When I was pregnant, I suddenly realized that there were pregnant people everywhere! Like when you buy a Volkswagen and immediately notice hundreds on the road. When I ended my marriage, I became deeply aware of the lack of stories of women who ended marriages in the zeitgeist. Sure, there were countless movies about the other woman, or the woman scorned, or the rare and titillating stories of moms who abandon their families. But what about the mother who simply ends a marriage? And what about women who have midlife crises? Do they buy sports cars, end up with younger partners and have Hollywood glorify their redemption arcs?
So, as I am wont to do in my capacity as a writer, I dove in. I researched, looking into the etymology of guilt, the theories as to what it is and how to wrestle with it.
One thing I discovered is that guilt consumes and creates a self-focus that can serve as a shield for the real feelings, one of which is loss. Just because you are the one who called it doesn’t mean you’re not also grieving. And guilt might be easier to feel than mourning for something that you let slip away, or blew up, as the case may be.

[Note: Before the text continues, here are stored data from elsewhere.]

/-- Settles O52: only an exchange writes the store, and it writes inside the register space. -/
theorem stepKeepsTheStoreCanonical : Obligations.StepKeepsTheStoreCanonical := fun _ _ h hs =>
  step_keeps (fun _ _ _ _ _ => id) (fun _ _ _ => exec_keeps_storeCanonical) (fun _ _ => id)
    (fun calls s hs => by rwa [StoreCanonical, runCalls_bridgeStore]) hs h

/-! ### The faults (R47, R300, R302) -/

/-- An instruction that gives a next state raises one fault and does nothing else, or leaves faults and halted bit
alone. -/
theorem exec_faults {i : Instr} {s t : State} (h : exec i s = .next t) :
    (∃ f, t = raiseFault f s) ∨ (t.faults = s.faults ∧ t.halted = s.halted) := by
  rcases exec_effect h with ⟨-, heff⟩ | ⟨-, heff⟩
  · cases heff with
    | unlisted _ e => exact .inl ⟨_, rfl⟩
    | _ => exact .inr ⟨rfl, rfl⟩
  · cases heff with
    | reentry _ w => exact .inl ⟨_, rfl⟩
    | invalidDevice _ w => exact .inl ⟨_, rfl⟩
    | notConfigured _ w => exact .inl ⟨_, rfl⟩
    | conflict d => exact .inl ⟨_, rfl⟩
    | _ => exact .inr ⟨rfl, rfl⟩

theorem runCalls_faults (calls : List HostCall) (s : State) :
    (runCalls calls s).faults = s.faults ∧ (runCalls calls s).halted = s.halted := by
  rcases runCalls_cases calls s with ⟨-, h⟩ | ⟨_, _, h, -⟩ | ⟨_, _, h⟩ | ⟨_, _, h⟩ | ⟨_, h⟩ | ⟨_, h⟩ <;> rw [h] <;>
    exact ⟨rfl, rfl⟩

/-- A fault not yet recorded is one more record at the end. -/
theorem raiseFault_of_not_mem {f : FaultRecord} {s : State} (h : f ∉ s.faults) : OnlyFault f s (raiseFault f s) := by
  simp only [OnlyFault, raiseFault, if_neg h]

/-- Settles O49: what changes the faults is the raising of one, which changes nothing where it is recorded already. -/
theorem faultsArePrecise : Obligations.FaultsArePrecise := by
  intro i s t h hne
  rcases exec_faults h with ⟨f, rfl⟩ | ⟨heq, -⟩
  · have hf : f ∉ s.faults := fun hmem => hne (by rw [raiseFault_faults, if_pos hmem])
    exact ⟨f, hf, raiseFault_of_not_mem hf⟩
  · exact absurd heq hne

/-- The halted bit agrees with the faults, and no record stands twice (R47). -/
def FaultsWellKept (s : State) : Prop := HaltedIffFault s ∧ FaultsAreSet s

theorem faultsWellKept_congr {s t : State} (h : t.faults = s.faults ∧ t.halted = s.halted) :
    FaultsWellKept t ↔ FaultsWellKept s := by
  simp only [FaultsWellKept, HaltedIffFault, FaultsAreSet, h.1, h.2]

theorem raiseFault_keeps_faultsWellKept (f : FaultRecord) (s : State) (h : FaultsWellKept s) :
    FaultsWellKept (raiseFault f s) := by
  refine ⟨⟨fun _ => List.ne_nil_of_mem (mem_raiseFault f s), fun _ => rfl⟩, ?_⟩
  by_cases hf : f ∈ s.faults
  · simpa only [FaultsAreSet, raiseFault_faults, if_pos hf] using h.2
  · simpa only [FaultsAreSet, raiseFault_faults, if_neg hf, List.concat_eq_append] using h.2.concat hf

/-- Settles O53: only the raising of a fault touches either. -/
theorem stepKeepsHaltedIffFault : Obligations.StepKeepsHaltedIffFault := by
  intro s t hhalted hset hs
  refine step_keeps (P := FaultsWellKept) (fun _ _ _ _ _ => id) (fun i s t h hP => ?_) raiseFault_keeps_faultsWellKept
    (fun calls s => (faultsWellKept_congr (runCalls_faults calls s)).2) hs ⟨hhalted, hset⟩
  rcases exec_faults h with ⟨f, rfl⟩ | hsame
  · exact raiseFault_keeps_faultsWellKept f s hP
  · exact (faultsWellKept_congr hsame).2 hP

/-! ### The engine's transaction (R33 to R37, R142) -/

@[simp] theorem sameI2c_refl (s : State) : SameI2c s s := ⟨rfl, rfl, rfl, rfl, rfl, rfl, rfl⟩

theorem busEffect_sameI2c {i : Instr} {s t : State} (h : BusEffect s i t) : SameI2c s t := by
  cases h <;> exact ⟨rfl, rfl, rfl, rfl, rfl, rfl, rfl⟩

theorem runCalls_sameI2c (calls : List HostCall) (s : State) : SameI2c s (runCalls calls s) := by
  rcases runCalls_cases calls s with ⟨-, h⟩ | ⟨_, _, h, -⟩ | ⟨_, _, h⟩ | ⟨_, _, h⟩ | ⟨_, h⟩ | ⟨_, h⟩ <;> rw [h] <;>
    exact ⟨rfl, rfl, rfl, rfl, rfl, rfl, rfl⟩

/-- What is held stays held where the engine's registers stay and the completion flag is set only if it was. -/
theorem transactionHeld_of_fields {s t : State} (hs : TransactionHeld s) (hst : t.i2cState = s.i2cState)
    (ht : t.i2cTarget = s.i2cTarget) (hr : t.i2cReg = s.i2cReg) (hb : t.i2cLastByte = s.i2cLastByte)
    (hd : t.i2cDone = true → s.i2cDone = true) (hn : t.i2cNackEnd = s.i2cNackEnd) : TransactionHeld t where
  target hne := ht ▸ hs.target (hst ▸ hne)
  reg hne := hr ▸ hs.reg (hst ▸ hne)
  notDone hne := Bool.eq_false_iff.2 fun hdone => by simpa [hs.notDone (hst ▸ hne)] using hd hdone
  byteInWaitStop hw := hb ▸ hs.byteInWaitStop (hst ▸ hw)
  byteWhenDone hdone hnack := hb ▸ hs.byteWhenDone (hd hdone) (hn ▸ hnack)

theorem transactionHeld_congr {s t : State} (h : SameI2c s t) (hs : TransactionHeld s) : TransactionHeld t := by
  obtain ⟨hst, ht, hr, hb, hd, hn, -⟩ := h
  exact transactionHeld_of_fields hs hst ht hr hb (hd ▸ id) hn

theorem engineEffect_keeps_transactionHeld {i : Instr} {s t : State} (h : EngineEffect s i t) (hs : TransactionHeld s) :
    TransactionHeld t := by
  cases h with
  | start t r _ => exact ⟨fun _ => rfl, fun _ => rfl, fun _ => rfl, nofun, nofun⟩
  | poll done n h => exact transactionHeld_of_fields hs rfl rfl rfl rfl h rfl
  | stray _ done n h => exact transactionHeld_of_fields hs rfl rfl rfl rfl h rfl
  | ack h =>
    have hne : s.i2cState ≠ .idle := by simp [h]
    exact ⟨fun _ => hs.target hne, fun _ => hs.reg hne, fun _ => hs.notDone hne, nofun, hs.byteWhenDone⟩
  | again _ h =>
    have hne : s.i2cState ≠ .idle := by simp [h]
    exact ⟨fun _ => hs.target hne, fun _ => hs.reg hne, fun _ => hs.notDone hne, nofun, hs.byteWhenDone⟩
  | capture b h =>
    have hne : s.i2cState ≠ .idle := by simp [h]
    exact ⟨fun _ => hs.target hne, fun _ => hs.reg hne, fun _ => hs.notDone hne, fun _ => rfl, fun _ _ => rfl⟩
  | complete h => exact ⟨absurd rfl, absurd rfl, absurd rfl, nofun, fun _ _ => hs.byteInWaitStop h⟩
  | nack => exact ⟨absurd rfl, absurd rfl, absurd rfl, nofun, nofun⟩
  | _ => exact transactionHeld_of_fields hs rfl rfl rfl rfl id rfl

/-- Settles O54: the SPI side leaves the transaction alone; on the I2C side each transition hands over what its next state
needs. -/
theorem stepKeepsTheTransactionHeld : Obligations.StepKeepsTheTransactionHeld := by
  intro s t hheld hs
  refine step_keeps (P := TransactionHeld) (fun s _ _ _ _ => transactionHeld_congr ⟨rfl, rfl, rfl, rfl, rfl, rfl, rfl⟩)
    (fun i s t h => ?_)
    (fun f s => transactionHeld_congr ⟨rfl, rfl, rfl, rfl, rfl, rfl, rfl⟩)
    (fun calls s => transactionHeld_congr (runCalls_sameI2c calls s)) hs hheld
  rcases exec_effect h with ⟨-, heff⟩ | ⟨-, heff⟩
  · exact engineEffect_keeps_transactionHeld heff
  · exact transactionHeld_congr (busEffect_sameI2c heff)

/-! ### The logs (R38, R43, R47) -/

/-- The logs and the faults of `t` go on from those of `s`. -/
def Extends (s t : State) : Prop := s.i2cLog <+: t.i2cLog ∧ s.spiLog <+: t.spiLog ∧ s.faults <+: t.faults

theorem extends_refl (s : State) : Extends s s := ⟨List.prefix_rfl, List.prefix_rfl, List.prefix_rfl⟩

theorem extends_trans {s t u : State} (h : Extends s t) (h' : Extends t u) : Extends s u :=
  ⟨h.1.trans h'.1, h.2.1.trans h'.2.1, h.2.2.trans h'.2.2⟩

theorem extends_raiseFault (f : FaultRecord) (s : State) : Extends s (raiseFault f s) := by
  refine ⟨List.prefix_rfl, List.prefix_rfl, ?_⟩
  rw [raiseFault_faults]
  split
  · exact List.prefix_rfl
  · exact List.prefix_append _ _

theorem extends_i2cLog {s t : State} (cs : List BusCmd) (hi : t.i2cLog = s.i2cLog ++ cs) (hs : t.spiLog = s.spiLog)
    (hf : t.faults = s.faults) : Extends s t :=
  ⟨hi ▸ List.prefix_append _ _, hs ▸ List.prefix_rfl, hf ▸ List.prefix_rfl⟩

theorem extends_spiLog {s t : State} (es : List SpiEvent) (hi : t.i2cLog = s.i2cLog) (hs : t.spiLog = s.spiLog ++ es)
    (hf : t.faults = s.faults) : Extends s t :=
  ⟨hi ▸ List.prefix_rfl, hs ▸ List.prefix_append _ _, hf ▸ List.prefix_rfl⟩

theorem engineEffect_extends {i : Instr} {s t : State} (h : EngineEffect s i t) : Extends s t := by
  cases h with
  | unlisted _ e => exact extends_raiseFault _ s
  | start => exact extends_i2cLog [_] rfl rfl rfl
  | issue => exact extends_i2cLog [_] rfl rfl rfl
  | ack => exact extends_i2cLog [_] rfl rfl rfl
  | again => exact extends_i2cLog [_] rfl rfl rfl
  | capture => exact extends_i2cLog [_] rfl rfl rfl
  | nack => exact extends_i2cLog [_] rfl rfl rfl
  | _ => exact extends_refl s

theorem busEffect_extends {i : Instr} {s t : State} (h : BusEffect s i t) : Extends s t := by
  cases h with
  | reentry => exact extends_raiseFault _ s
  | invalidDevice => exact extends_raiseFault _ s
  | notConfigured => exact extends_raiseFault _ s
  | conflict => exact extends_raiseFault _ s
  | select => exact extends_spiLog [_] rfl rfl rfl
  | deselect => exact extends_spiLog [_] rfl rfl rfl
  | delay => exact extends_spiLog [_] rfl rfl rfl
  | exchange => exact extends_spiLog [_] rfl rfl rfl
  | _ => exact extends_refl s

theorem runCalls_extends (calls : List HostCall) (s : State) : Extends s (runCalls calls s) := by
  rcases runCalls_cases calls s with ⟨-, h⟩ | ⟨_, _, h, -⟩ | ⟨_, _, h⟩ | ⟨_, _, h⟩ | ⟨_, h⟩ | ⟨_, h⟩ <;> rw [h] <;>
    exact extends_refl s

/-- Settles O57: whatever a step does goes on from the logs and faults it finds. -/
theorem logsOnlyGrow : Obligations.LogsOnlyGrow := by
  intro s t hs
  refine step_keeps (P := Extends s) (fun _ _ _ _ _ => id) (fun i u v h hu => extends_trans hu ?_)
    (fun f u hu => extends_trans hu (extends_raiseFault f u))
    (fun calls u hu => extends_trans hu (runCalls_extends calls u)) hs (extends_refl s)
  rcases exec_effect h with ⟨-, heff⟩ | ⟨-, heff⟩
  · exact engineEffect_extends heff
  · exact busEffect_extends heff

end Sys2Proof.Machine
end


section
/-! What the two sides leave alone (spec/40_i2c_master.md R153, R155) and who writes the channel table
(spec/10_state.md R44, R45, R48). -/

namespace Sys2Proof.Machine

/-! ### Taking a word -/

/-- Taking a word changes only what is still to come. -/
theorem takesWord_frame {s u : State} {rest : List Turn} {p : PortWord} (h : TakesWord s rest p u) :
    u = { s with agenda := u.agenda, hostWords := u.hostWords, events := u.events, spiSeq := u.spiSeq } := by
  cases h <;> rfl

theorem takesWord_event {s u : State} {rest : List Turn} {e : Half} (h : TakesWord s rest (.event e) u) :
    NextEvent s e := by
  cases h with
  | event _ es ha he => exact .inl ⟨_, _, ha, he⟩
  | bench _ ha => exact .inr ⟨_, ha⟩

theorem takesWord_host {s u : State} {rest : List Turn} {w : Word} (h : TakesWord s rest (.host w) u) :
    NextHostWord s w := by
  cases h with
  | host _ ws ha hb hw => exact .inl ⟨_, _, ha, hb, hw⟩
  | bench _ ha => exact .inr ⟨_, ha⟩

/-! ### The way back to Idle (R153) -/

/-- Only two effects enter Idle. -/
theorem engineEffect_enters_idle {i : Instr} {s t : State} (h : EngineEffect s i t) (hs : s.i2cState ≠ .idle)
    (ht : t.i2cState = .idle) : i = .evNack ∨ (i = .evStopd ∧ s.i2cState = .waitStop) := by
  cases h with
  | start => cases ht
  | ack => cases ht
  | again => cases ht
  | capture => cases ht
  | nack => exact .inl rfl
  | complete h => exact .inr ⟨rfl, h⟩
  | _ => exact absurd ht hs

theorem exec_enters_idle {i : Instr} {s t : State} (h : exec i s = .next t) (hs : s.i2cState ≠ .idle)
    (ht : t.i2cState = .idle) : i = .evNack ∨ (i = .evStopd ∧ s.i2cState = .waitStop) := by
  rcases exec_effect h with ⟨-, heff⟩ | ⟨-, heff⟩
  · exact engineEffect_enters_idle heff hs ht
  · obtain ⟨hst, -⟩ := busEffect_sameI2c heff
    exact absurd (hst ▸ ht) hs

/-- An instruction that a word decodes to has that word. -/
theorem word_eq_encode {p : PortWord} {i : Instr} (h : decode p = .ok i) : p = encode i :=
  (encodeOfDecodedIsTheWord p i h).2.symm

/-- Settles O22: no fault, no passed turn and no call of a procedure writes the engine's state, and the two instructions
that enter Idle have one word each. -/
theorem onlyNackOrStopReturnsTheEngineToIdle : Obligations.OnlyNackOrStopReturnsTheEngineToIdle := by
  refine ⟨fun i s t => exec_enters_idle, fun s t hs hne hidle => ?_⟩
  obtain ⟨-, turn, rest, -, hcase⟩ := step_cases s t hs
  rcases hcase with ⟨p, u, i, hu, hd, hi⟩ | ⟨p, u, e, hu, -, hr⟩ | ⟨-, -, -, rfl⟩ | rfl
  · have hst : u.i2cState = s.i2cState := by rw [takesWord_frame hu]
    obtain rfl := word_eq_encode hd
    rcases exec_enters_idle hi (hst ▸ hne) hidle with rfl | ⟨rfl, hw⟩
    · exact .inl (takesWord_event hu)
    · exact .inr ⟨takesWord_event hu, hst ▸ hw⟩
  · have hst : u.i2cState = s.i2cState := by rw [takesWord_frame hu]
    refine absurd ?_ hne
    rcases rejectWord_cases p u t hr with rfl | ⟨f, rfl⟩
    · exact hst ▸ hidle
    · exact hst ▸ hidle
  · obtain ⟨hst, -⟩ := runCalls_sameI2c s.hostOp { s with agenda := rest }
    exact absurd (hst ▸ hidle) hne
  · exact absurd hidle hne

/-! ### The two sides (R155) -/

theorem engineEffect_sameSpi {i : Instr} {s t : State} (h : EngineEffect s i t) :
    SameSpi s t ∧ t.bridgeStore = s.bridgeStore := by
  cases h <;> exact ⟨⟨rfl, rfl, rfl, rfl, rfl, rfl, rfl, rfl, rfl⟩, rfl⟩

theorem exec_sameSpi {i : Instr} (hi : i.isI2c = true) {s t : State} (h : exec i s = .next t) :
    SameSpi s t ∧ t.bridgeStore = s.bridgeStore := by
  obtain ⟨u, hu, heff⟩ := exec_isI2c hi s
  cases hu.symm.trans h
  exact engineEffect_sameSpi heff

theorem exec_sameI2c {i : Instr} (hi : i.isI2c = false) {s t : State} (h : exec i s = .next t) : SameI2c s t :=
  busEffect_sameI2c (exec_not_isI2c hi h)

theorem rejectWord_sameBoth {p : PortWord} {s t : State} (h : rejectWord p s = .next t) :
    SameI2c s t ∧ SameSpi s t ∧ t.bridgeStore = s.bridgeStore := by
  rcases rejectWord_cases p s t h with rfl | ⟨f, rfl⟩ <;>
    exact ⟨⟨rfl, rfl, rfl, rfl, rfl, rfl, rfl⟩, ⟨rfl, rfl, rfl, rfl, rfl, rfl, rfl, rfl, rfl⟩, rfl⟩

/-- A turn of the engine runs an event, or changes nothing of the SPI side. -/
theorem step_engine_sameSpi {s t : State} {rest : List Turn} (hs : step s = .next t) (ha : s.agenda = .engine :: rest) :
    SameSpi s t ∧ t.bridgeStore = s.bridgeStore := by
  obtain ⟨hh, -⟩ := step_next_takes_a_turn s t hs
  cases he : s.events with
  | nil =>
    simp only [step, fetch_engine_idle s rest hh ha he] at hs
    cases hs
    exact ⟨⟨rfl, rfl, rfl, rfl, rfl, rfl, rfl, rfl, rfl⟩, rfl⟩
  | cons e es =>
    simp only [step, fetch_engine s rest e es hh ha he, decode] at hs
    split at hs
    · next i hd => exact (exec_sameSpi (isI2c_of_decodeEvent hd) hs :)
    · exact (rejectWord_sameBoth hs).2

/-- A turn of the sequencer runs a micro-operation, or changes nothing of the I2C side. -/
theorem step_sequencer_sameI2c {s t : State} {rest : List Turn} (hs : step s = .next t)
    (ha : s.agenda = .sequencer :: rest) : SameI2c s t := by
  obtain ⟨hh, -⟩ := step_next_takes_a_turn s t hs
  cases hq : s.spiSeq with
  | nil =>
    simp only [step, fetch_sequencer_idle s rest hh ha hq] at hs
    cases hs
    exact sameI2c_refl s
  | cons u us =>
    simp only [step, fetch_sequencer s rest u us hh ha hq, decode] at hs
    split at hs
    · next i hd => exact (exec_sameI2c (not_isI2c_of_decodeMicro hd) hs :)
    · exact (rejectWord_sameBoth hs).1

Guilt, like grief, is a barnacle. It is not something you can muscle past, or peel off. It has its own timing – and it might even leave something beautiful in its wake. Destruction can bring renewal and, as awful as it is to go through, the way through is, well, through.
Guilt no longer consumes me; it’s more of an old companion. I have affection for it, but I don’t let it swamp me. It has a useful place, as a bringer of compassion and repair. And for that, I’m grateful.